Here is the culrpit. It is quite a common part known by many names and brands, namely a Camdec 97226. I purchased a replacement part made by Tekonsha from Amazon which had a very ominous review attached. Apparently this particular reviewer’s solenoid was not manufactured very well and the crimped cap popped off. The internal solenoid bridged to ground and started a fire for him. I decided to hedge against this by wrapping the assembly in electrical tape hoping that it is strong enough to hold back the spring forces of the solenoid. Time will tell I suppose.
With some spousal assistance I located the chamber which housed this solenoid and the solenoid itself by asking her to repeatedly turn the ignition from run to off and listening and feeling for the clunk. In my coach it is behind a box labelled “Battery mode solenoid and relays”. Fitting enough. This box housed the solenoid to completely disconnect the coach batteries from the house 12v system (for storage or maybe something else), and this unit works fine. The other solenoid we were looking for was well buried and took a lot of effort to remove. It’s important to note that you are working in a box that has very large power lines in close proximity with very large grounds. If you were to play inside this box without disconnecting ALL batteries, AND household AC so that your converter isn’t powered, fantastic fire, explosion and personal injury could result. Take proper safety precautions!
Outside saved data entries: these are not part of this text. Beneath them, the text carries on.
-- ==== Sys2Proof/Machine/Groups.lean ====
section
/-! DEFINITION. Parameter groups (09 R272-R275), the schedule engine (09 R294, R295), and what Lookout sends of a shadowed
update (14 R436, R437, R439): the image of a partition and its pieces. -/

namespace Sys2Proof.Machine

open Sys2Proof

/-! The group record (Table 9-1). -/

/-- The 128 bytes of group `g`'s record. -/
def State.groupAddr (s : State) (q g : Nat) : Nat := s.odGet q 0x6400 4 + (g - s.odGet q 0x6400 5) * 128

/-- A parameter group's record as read. -/
structure Grp where
  /-- the 128 bytes -/
  raw : Bytes := []
deriving DecidableEq, Repr

/-- A little-endian field. -/
def Grp.fld (g : Grp) (o n : Nat) : Nat := fieldAt g.raw o n
/-- GROUP. -/
def Grp.num (g : Grp) : Nat := g.fld 0 2
/-- RULE. -/
def Grp.rule (g : Grp) : Nat := g.fld 2 1
/-- A bit of FLAGS. -/
def Grp.flag (g : Grp) (k : Nat) : Bool := bitAt (g.fld 3 1) k
/-- ENABLE. -/
def Grp.enable (g : Grp) : Bool := g.flag 0
/-- SHARD. -/
def Grp.shard (g : Grp) : Bool := g.flag 1
/-- NESTEROV. -/
def Grp.nesterov (g : Grp) : Bool := g.flag 2
/-- PRUNE. -/
def Grp.prune (g : Grp) : Bool := g.flag 3
/-- GFP32. -/
def Grp.gfp32 (g : Grp) : Bool := g.flag 4
/-- SPARSE. -/
def Grp.sparse (g : Grp) : Bool := g.flag 5
/-- SCHED. -/
def Grp.sched (g : Grp) : Nat := g.fld 4 1
/-- LAYER. -/
def Grp.layer (g : Grp) : Nat := g.fld 5 1
/-- PSLOT. -/
def Grp.pslot (g : Grp) : Nat := g.fld 6 1
/-- ROWS. -/
def Grp.rows (g : Grp) : Nat := g.fld 8 4
/-- ROWLEN. -/
def Grp.rowLen (g : Grp) : Nat := g.fld 12 4
/-- MASTER. -/
def Grp.master (g : Grp) : Nat := g.fld 16 8
/-- MOM1. -/
def Grp.mom1 (g : Grp) : Nat := g.fld 24 8
/-- MOM2. -/
def Grp.mom2 (g : Grp) : Nat := g.fld 32 8
/-- GRAD. -/
def Grp.grad (g : Grp) : Nat := g.fld 40 8
/-- WORK. -/
def Grp.work (g : Grp) : Nat := g.fld 48 8
/-- TOUCH. -/
def Grp.touch (g : Grp) : Nat := g.fld 56 8
/-- LAST. -/
def Grp.last (g : Grp) : Nat := g.fld 64 8
/-- MIXIO. -/
def Grp.mixio (g : Grp) : Nat := g.fld 112 8
/-- An FP32 field. -/
def Grp.f32 (g : Grp) (o : Nat) : W32 := BitVec.ofNat 32 (g.fld o 4)
/-- GSTEPS. -/
def Grp.gsteps (g : Grp) : Nat := g.fld 104 8
/-- Elements of the group. -/
def Grp.elems (g : Grp) : Nat := g.rows * g.rowLen
/-- Blocks of 32 elements. -/
def Grp.blocks (g : Grp) : Nat := g.elems / 32
/-- Address of the FP32 output O of a mixing group (R275). -/
def Grp.mixOut (g : Grp) : Nat := g.mixio + ceilDiv (2 * g.elems) 64 * 64

/-- Group `g`'s record read from dome. -/
def State.grp (s : State) (q g : Nat) : Grp := ⟨s.domeRead (s.groupAddr q g) 128⟩

/-- Groups of the partition, ascending (R272). -/
def State.groupRange (s : State) (q : Nat) : List Nat :=
  (List.range (s.odGet q 0x6400 6)).map (s.odGet q 0x6400 5 + ·)

/-- The regions of a group that lie in its dome: address and extent (R273, R275). -/
def Grp.regions (g : Grp) : List (Nat × Nat) :=
  [(g.master, 4 * g.elems), (g.mom1, tensorBytes 0 g.blocks), (g.grad, tensorBytes (if g.gfp32 then 1 else 0) g.blocks)] ++
  (if g.rule = 1 then [(g.mom2, tensorBytes 0 g.blocks)] else []) ++
  (if g.sparse then [(g.touch, 4), (g.last, 8 * g.rows)] else [])

/-- Bytes of MIXIO: X, then O. -/
def Grp.mixBytes (g : Grp) : Nat := ceilDiv (2 * g.elems) 64 * 64 + 4 * g.elems

/-! The schedule engine (R295). -/

/-- cos(πq), correctly rounded. -/
def f32Cospi (q : W32) : W32 :=
  match f32Val q with
  | .fin n m e =>
    let v := FVal.fin n m e
    if v.isZero then 0x3F800000
    else if v.eqv (.fin false 1 (-1)) then 0
    else if v.eqv (.fin false 1 0) then 0xBF800000
    else
      let y := fxCos (fxMul fxPi (fxOf n m e))
      toF32 (fxVal (decide (y < 0)) y 0)
  | _ => 0x7FC00000

/-- A quotient of two integers, each rounded to FP32. -/
def f32Ratio (a b : Nat) : W32 := f32Div (f32OfNat a) (f32OfNat b)

/-- 1.0. -/
def f32One : W32 := 0x3F800000

/-- A field of schedule record `k`. -/
def State.schedNat (s : State) (q k sub : Nat) : Nat := s.odGet q (0x6500 + k % 16) sub

/-- An FP32 field of schedule record `k`. -/
def State.schedF (s : State) (q k sub : Nat) : W32 := BitVec.ofNat 32 (s.schedNat q k sub)

/-- The peak multiplied by GAMMA `n` times. -/
def gammaPow (gamma : W32) : Nat → W32 → W32
  | 0, p => p
  | n + 1, p => gammaPow gamma n (f32Mul p gamma)

/-- The decay part of `sched`: `u` steps after warm-up within a span. -/
def State.schedDecay (s : State) (q k u span : Nat) (peak : W32) : W32 :=
  let kind := s.schedNat q k 1
  let floor := s.schedF q k 7
  if kind = 0 ∨ span = 0 then peak
  else
    let x := f32Ratio (min u span) span
    let f := if kind = 1 ∨ kind = 4 then f32Sub f32One (f32Mul (f32Sub f32One floor) x)
      else if kind = 2 then
        f32Add floor (f32Mul (f32Sub f32One floor) (f32Mul 0x3F000000 (f32Add f32One (f32Cospi x))))
      else f32Max floor (toF32 (sfuRsqrt (f32Val (f32Add f32One (f32Ratio u span)))))
    f32Mul peak f

/-- `sched`: S_t of schedule record `k` (R295). -/
def State.sched (s : State) (q k t : Nat) : W32 :=
  let base := s.schedF q k 2
  let w0 := s.schedF q k 3
  let start := s.schedNat q k 0xA
  let warm := s.schedNat q k 4
  if t < start then f32Mul base w0
  else
    let x := t - start
    if x < warm then f32Mul base (f32Add w0 (f32Mul (f32Sub f32One w0) (f32Ratio x warm)))
    else
      let u0 := x - warm
      let period := s.schedNat q k 8
      let peak := if period ≠ 0 then gammaPow (s.schedF q k 9) (u0 / period) base else base
      let u := if period ≠ 0 then u0 % period else u0
      let span := if period ≠ 0 then period else s.schedNat q k 6
      if s.schedNat q k 1 = 4 then
        let stable := s.schedNat q k 5
        if u < stable then peak
        else if span ≤ stable then f32Mul peak (s.schedF q k 7)
        else s.schedDecay q k (u - stable) (span - stable) peak
      else s.schedDecay q k u span peak

/-! The shadow image (14 Tables 14-7 and 14-8). -/

/-- Bytes of a group's regions in the image: dome address and length before padding. -/
def Grp.imageParts (g : Grp) : List (Nat × Nat) :=
  [(g.master, 4 * g.elems), (g.mom1, tensorBytes 0 g.blocks)] ++
  (if g.rule = 1 then [(g.mom2, tensorBytes 0 g.blocks)] else []) ++ (if g.sparse then [(g.last, 8 * g.rows)] else [])

/-- Length padded to a multiple of 64. -/
def pad64 (n : Nat) : Nat := ceilDiv n 64 * 64

/-- Bytes of the state block. -/
def stateBlockBytes : Nat := 266240

/-- Enabled groups of the partition, ascending. -/
def State.enabledGroups (s : State) (q : Nat) : List Nat := (s.groupRange q).filter fun g => (s.grp q g).enable

/-- Image offset, dome address and length of every region of the enabled groups (Table 14-7). -/
def State.imageRegions (s : State) (q : Nat) : List (Nat × Nat × Nat × Nat) :=
  ((s.enabledGroups q).foldl (fun (acc : Nat × List (Nat × Nat × Nat × Nat)) g =>
    (s.grp q g).imageParts.foldl (fun acc r => (acc.1 + pad64 r.2, acc.2 ++ [(g, acc.1, r.1, r.2)])) acc)
    (stateBlockBytes + 128 * s.odGet q 0x6400 6, [])).2

/-- Bytes of the image. -/
def State.imageSize (s : State) (q : Nat) : Nat :=
  (s.enabledGroups q).foldl (fun n g => n + ((s.grp q g).imageParts.map fun r => pad64 r.2).sum)
    (stateBlockBytes + 128 * s.odGet q 0x6400 6)

/-- A remote window's 32 bytes of the state block. -/
def State.windowImage (s : State) (q w : Nat) : Bytes :=
  let g := fun k => s.odGet q (0x4200 + w) k
  padTo 32 (leBytes 8 (g 1) ++ leBytes 8 (g 2) ++ leBytes 2 (g 3) ++ leBytes 2 (g 4) ++ leBytes 1 (g 5))

/-- The state block (Table 14-8). -/
def State.stateBlock (s : State) (q gen : Nat) : Bytes :=
  let dg := fun k => s.blobGet q (0x5010 + k) 0
  let cg := fun k => s.blobGet q (0x6010 + k) 0
  let r16 := List.range 16
  padTo 128 (leBytes 8 gen ++ leBytes 8 (s.odGet q 0x2101 0) ++ leBytes 8 (s.odGet q 0x6400 4) ++ leBytes 4 (s.odGet q 0x6400 7) ++
    leBytes 4 (s.odGet q 0x6300 4) ++ r16.flatMap (fun k => leBytes 2 ((dg k).length / 2)) ++
    r16.flatMap (fun k => leBytes 2 ((cg k).length / 2))) ++
  (List.range 256).flatMap (fun k => padTo 4 (leBytes 1 (s.odGet q (0x6100 + k) 5)) ++ leBytes 4 (s.odGet q (0x6100 + k) 6)) ++
  r16.flatMap (s.windowImage q) ++ (if q = 0 then padTo 256 (s.blobGet 0 0x5020 0) else leBytes 256 0) ++
  leBytes (4096 - 2944) 0 ++ r16.flatMap (fun k => padTo 8192 (dg k)) ++ r16.flatMap (fun k => padTo 8192 (cg k))

/-! Shadow pieces (R439). -/

/-- Index of a shadow record of partition `q`. -/
def shadowIdx (q : Nat) : Nat := 0x7100 + q

/-- Head of a piece (Table 14-9). -/
def pieceHead (piece status gen off len : Nat) : Bytes :=
  padTo 8 (leBytes 1 piece ++ leBytes 1 status) ++ leBytes 8 gen ++ leBytes 8 off ++ leBytes 4 len ++ leBytes 4 0

/-- A piece sent to partition `qd` of device `lid`. -/
def State.sendPiece (s : State) (q lid qd piece status gen off : Nat) (data : Bytes) : State :=
  s.sendPacket 4 q 0x1B lid qd 0 (pieceHead piece status gen off data.length ++ data)

/-- A run of image bytes cut into data pieces of at most 16,320 bytes. -/
def State.sendRun (s : State) (q lid qd piece gen off : Nat) (data : Bytes) : State :=
  ((chunks 16320 (data.length + 1) data).zipIdx).foldl (fun t x => t.sendPiece q lid qd piece 0 gen (off + 16320 * x.2) x.1) s

/-- A SHADOW_MISMATCH or SHADOW_LOST (Table 14-2): generation, bytes expected, bytes received, cause; what the spec does not
state for an event is free (log 26). -/
def State.shadowFault (s : State) (q code gen : Nat) (want got cause : Option Nat) : State :=
  let d1 := s.draw 64
  let d2 := d1.2.draw 64
  let d3 := d2.2.draw 8
  d3.2.raise code (spireUnit 6) q (islSpire 6) (leBytes 8 gen ++ leBytes 8 (want.getD d1.1.toNat) ++
    leBytes 8 (got.getD d2.1.toNat) ++ leBytes 1 (cause.getD d3.1.toNat))

/-- The generation being sent is lost (R441). -/
def State.loseShadow (s : State) (q gen : Nat) (want got cause : Option Nat) : State :=
  (((s.modPart q fun p => { p with shSend := none }).odSet 0 (shadowIdx q) 5 0).odAdd 0 (shadowIdx q) 8 1).shadowFault q 0x0607
    gen want got cause

/-- A shadowed update begins its generation (R437); with no buddy it is lost at once. -/
def State.beginShadow (s : State) (q gen : Nat) : State :=
  if s.odGet 0 (shadowIdx q) 2 = 0xFFFF then
    s.loseShadow q gen (some (s.imageSize q)) none none
  else (s.modPart q fun p => { p with shSend := some { gen := gen, size := s.imageSize q } }).odSet 0 (shadowIdx q) 5 1

/-- One region of the image sent, unless the management requester is cut off there (10 R320), or it holds a poisoned line: such
data reach no destination (R309). -/
def State.sendRegion (s : State) (q gen : Nat) (r : Nat × Nat × Nat × Nat) : State :=
  let bad := s.poisonLines r.2.2.1 r.2.2.2
  if s.unitCut manageUnit [(r.2.2.1, r.2.2.2)] then s
  else if bad ≠ [] then (s.countUe bad).unitUe q bad
  else
    (s.odAdd 0 (shadowIdx q) 9 (pad64 r.2.2.2)).sendRun q (s.odGet 0 (shadowIdx q) 2) (s.odGet 0 (shadowIdx q) 3) 1 gen r.2.1
      (padTo (pad64 r.2.2.2) (s.domeRead r.2.2.1 r.2.2.2))

/-- The management requester's reads of regions to be sent, where a buddy is named: with those of the unit that writes them
they make one event (R437). -/
def State.shadowReads (s : State) (q : Nat) (rs : List (Nat × Nat)) : List (Nat × List (Nat × Nat)) :=
  if s.odGet 0 (shadowIdx q) 2 = 0xFFFF then [] else [(manageUnit, rs.filter fun r => !s.unitCut manageUnit [r])]

/-- The reads of a written group's regions. -/
def State.groupReads (s : State) (q g : Nat) : List (Nat × List (Nat × Nat)) :=
  s.shadowReads q (((s.imageRegions q).filter fun r => r.1 = g).map fun r => r.2.2)

/-- The reads of what is sent after the commit notice: the regions not yet sent, and the group record table. -/
def State.restReads (s : State) (q : Nat) : List (Nat × List (Nat × Nat)) :=
  let sent := ((s.part q).shSend.map (·.groupsSent)).getD []
  s.shadowReads q (((s.imageRegions q).filter fun r => !sent.contains r.1).map (fun r => r.2.2) ++
    [(s.odGet q 0x6400 4, 128 * s.odGet q 0x6400 6)])

/-- Part 1 of the sending: a written group's regions (R437). -/
def State.shadowGroup (s : State) (q g : Nat) : State :=
  match (s.part q).shSend with
  | none => s
  | some h =>
    let s1 := ((s.imageRegions q).filter fun r => r.1 = g).foldl (fun t r => t.sendRegion q h.gen r) s
    s1.modPart q fun p => { p with shSend := some { h with groupsSent := setIns h.groupsSent g } }

/-- Parts 2 and 3: the regions not yet sent, the group record table, the state block, and END (R437). -/
def State.shadowRest (s : State) (q : Nat) : State :=
  match (s.part q).shSend with
  | none => s
  | some h =>
    let lid := s.odGet 0 (shadowIdx q) 2
    let qd := s.odGet 0 (shadowIdx q) 3
    let s1 := ((s.imageRegions q).filter fun r => !h.groupsSent.contains r.1).foldl (fun t r => t.sendRegion q h.gen r) s
    let s2 := s1.sendRegion q h.gen (0, stateBlockBytes, s1.odGet q 0x6400 4, 128 * s1.odGet q 0x6400 6)
    let s3 := (s2.sendRun q lid qd 1 h.gen 0 (s2.stateBlock q h.gen)).odAdd 0 (shadowIdx q) 9 stateBlockBytes
    let s4 := s3.sendPiece q lid qd 2 0 h.gen (s3.imageSize q) []
    (s4.modPart q fun p => { p with shSend := some { h with ended := true, size := s3.imageSize q } }).odSet 0 (shadowIdx q) 5 2

end Sys2Proof.Machine
end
After wrestling the old unit out and installing the new one it’s fairly easy to see the source of the failure. Now bearing in mind, a direct connect solenoid is probably the WORST way to accomplish charging your coach batteries from the alternator, the implementation in my particular motorhome is an abysmal failure. Leaving a voltmeter on my coach batteries and cranking the engine you can see the coach batteries dip down to 10v. Yes folks, the geniuses connected the solenoid to a line that is hot in both the run AND start positions. Attempting to crank the motorhome while this solenoid is engaged each and every time you start the motorhome will kill it in short order. There is also some question as to what happens when your generator is running, converter is charging and directly connected to your chassis battery as well as your alternator. Can you back feed an alternator? Is that bad for it? Who knows!